Network Compilation and the 3 Stages of clDNN

Stage 1:  Network Level

Fusing is one of most efficient ways to optimize graphs in DL. In clDNN, we have created 2 ways to perform fusing – one more automated to run on a single accelerator (naive inference client) and the second  for a more experienced data scientist to tune to run across multiple accelerators (Set of fused primitives).  In more detail:

  • Naive inference client – you have a workload and want it to be run on one accelerator. In this case user can ask clDNN to perform fusing during network compilation
  • Set of fused primitives – in this approach, the user who is experienced in tuning models, does the graph compilation with pattern matching in his application to balance the work across various accelerators. For this approach we expose already fused primitives

Currently clDNN supports 3 fusions: convolution with activation, fully connected with activation and deconvolution with activation fused primitives. Additional fusions are in development.

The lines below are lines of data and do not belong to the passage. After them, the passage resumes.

/-! ### Payloads of events -/

/-- What the Keeper's policy does with a parked fault (R323). -/
inductive Service where
  /-- the shipped or loaded policy maps the page with this leaf -/
  | map (leaf : DWord)
  /-- nothing is changed: the lanes re-execute -/
  | retry
  /-- RAP is set in the page's leaf -/
  | setrap
  /-- the page is moved to a local frame, of aperture 1 where `vault` says so -/
  | migrate (vault : Bool)
  /-- the layer is requested (R341) -/
  | request
  /-- the lanes take the trap -/
  | deliver
  /-- the grid is aborted -/
  | abort
  /-- nothing is chosen yet -/
  | leave
  deriving DecidableEq, Repr
/-- Bytes of a layer as its source brings them: offset in the layer, bytes, and sideband slots by sector. -/
structure LayerBytes where
  off : Nat
  bytes : List Byte
  side : List (Nat × Byte × Byte)
  deriving DecidableEq, Repr
/-- A reflected store on its way to a receive window (R355): byte offset, bytes, and for block stores the
slots written as (sector offset, slot, value), the issuing group's batch, the acknowledgement mode, and how many of its
leading bytes are poisoned. -/
structure Reflect where
  src : Nat
  path : Nat
  rxid : Nat
  off : Nat
  bytes : List Byte
  side : List (Nat × Nat × Byte)
  batch : Nat
  ack : Nat
  bad : Nat
  /-- places of the run that the store did not write: a block store of some of its lanes (R131) -/
  gaps : List Nat := []
  deriving DecidableEq, Repr
/-- A reflection that arrives: the next of a path of the device's own loop path, or another device's. -/
inductive ReflArrival where
  | loop (path : Nat)
  | remote (r : Reflect)
  deriving DecidableEq, Repr
/-- A close marker that arrives: the next of the loop path, or another device's, with its number of paths and its batch
(R360). -/
inductive CloseArrival where
  | loop (path : Nat)
  | remote (src path npaths batch : Nat)
  deriving DecidableEq, Repr
/-- The four Beacon operations (R369). -/
inductive BKind where
  | bcas | benq | bchase | bred
  deriving DecidableEq, Repr
/-- A Beacon operation (R367): its target as a frame-numbered physical address, and its block's fields. -/
structure BeaconOp where
  kind : BKind
  src : Nat
  addr : Nat
  rxid : Nat
  rofs : Nat
  cnt : Nat
  rop : Nat
  rkind : Nat
  poff : Nat
  doff : Nat
  opa : Nat
  opb : Nat
  batch : Nat
  deriving DecidableEq, Repr
/-- A Beacon operation that arrives: the next of the loop path, or another device's. -/
inductive BeaconArrival where
  | loop
  | remote (op : BeaconOp)
  deriving DecidableEq, Repr
/-- A collective contribution as it arrives (R378): sender's coordinate, first element, the wire code of each
element and the scale of its block. -/
structure Contribution where
  src : Nat
  e0 : Nat
  codes : List Nat
  scales : List Nat
  deriving DecidableEq, Repr
/-- A host access to HDM 0 (R396). -/
inductive HostAccess where
  | read (n : Nat)
  | write (bytes : List Byte)
  deriving DecidableEq, Repr
/-- The layer source of R336: its pages (virtual address, 256 MiB page) and its leaf template. -/
structure LayerSrc where
  layer : Nat
  pages : List (Nat × Bool)
  rd : Bool
  wr : Bool
  ex : Bool
  key : Nat
  pin : Bool
  /-- the receive entry a peer device's window reflects into; `none` for the host agent -/
  peer : Option Nat
  deriving DecidableEq, Repr
/-- The payload of CTX_CREATE (R398). -/
structure CtxParams where
  root : Nat
  prio : Nat
  eclass : Nat
  nlayer : Nat
  tmbase : Nat
  tvec : DWord
  seed : DWord
  deriving DecidableEq, Repr
/-- The payload of CTX_SET (R398): the fields it changes. -/
structure CtxChange where
  prio : Option Nat
  eclass : Option Nat
  seed : Option DWord
  upmask : Option (BitVec 5)
  fqring : Option DWord
  nfq : Option Nat
  fqnode : Option DWord
  sources : Option (List LayerSrc)
  deriving DecidableEq, Repr
/-- The payload of WIN_SET (R398): an entry number and the entry's bits. -/
inductive WinEntry where
  | tx (k : Nat) (e : BitVec 512)
  | rx (k : Nat) (e : BitVec 256)
  | exposure (k : Nat) (e : BitVec 256)
  | multicast (k : Nat) (ids : List Nat)
  deriving DecidableEq, Repr
/-- The R/W fields of a queue table entry (R288). -/
structure QueueFields where
  base : DWord
  nslot : BitVec 16
  prio : BitVec 4
  en : Bool
  ctx : BitVec 16
  wptr : BitVec 32
  deriving DecidableEq, Repr
/-- What start-up finds (R403, R404): the fused map of logical cores to physical cores, the step that fails if
any, the device id, whether a panel is present, and the vault split of every core. -/
structure StartInputs where
  spares : List Nat
  fails : Option Nat
  devId : BitVec 12
  panel : Bool
  vm : Nat
  deriving DecidableEq, Repr
/-- What the management path reads (R406). -/
inductive MgmtItem where
  | status | corrected | keeperLog | failedCores | temperatures | power
  deriving DecidableEq, Repr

Another part of network level optimizations is the padding implementation. Choosing OpenCL buffers as data storage requires padding by either adding conditions inside the kernels or providing a buffer with a frame around the input data. The first approach would consume the full register budget, which would constrain the available registers for the convolutions kernels, negatively impacting performance.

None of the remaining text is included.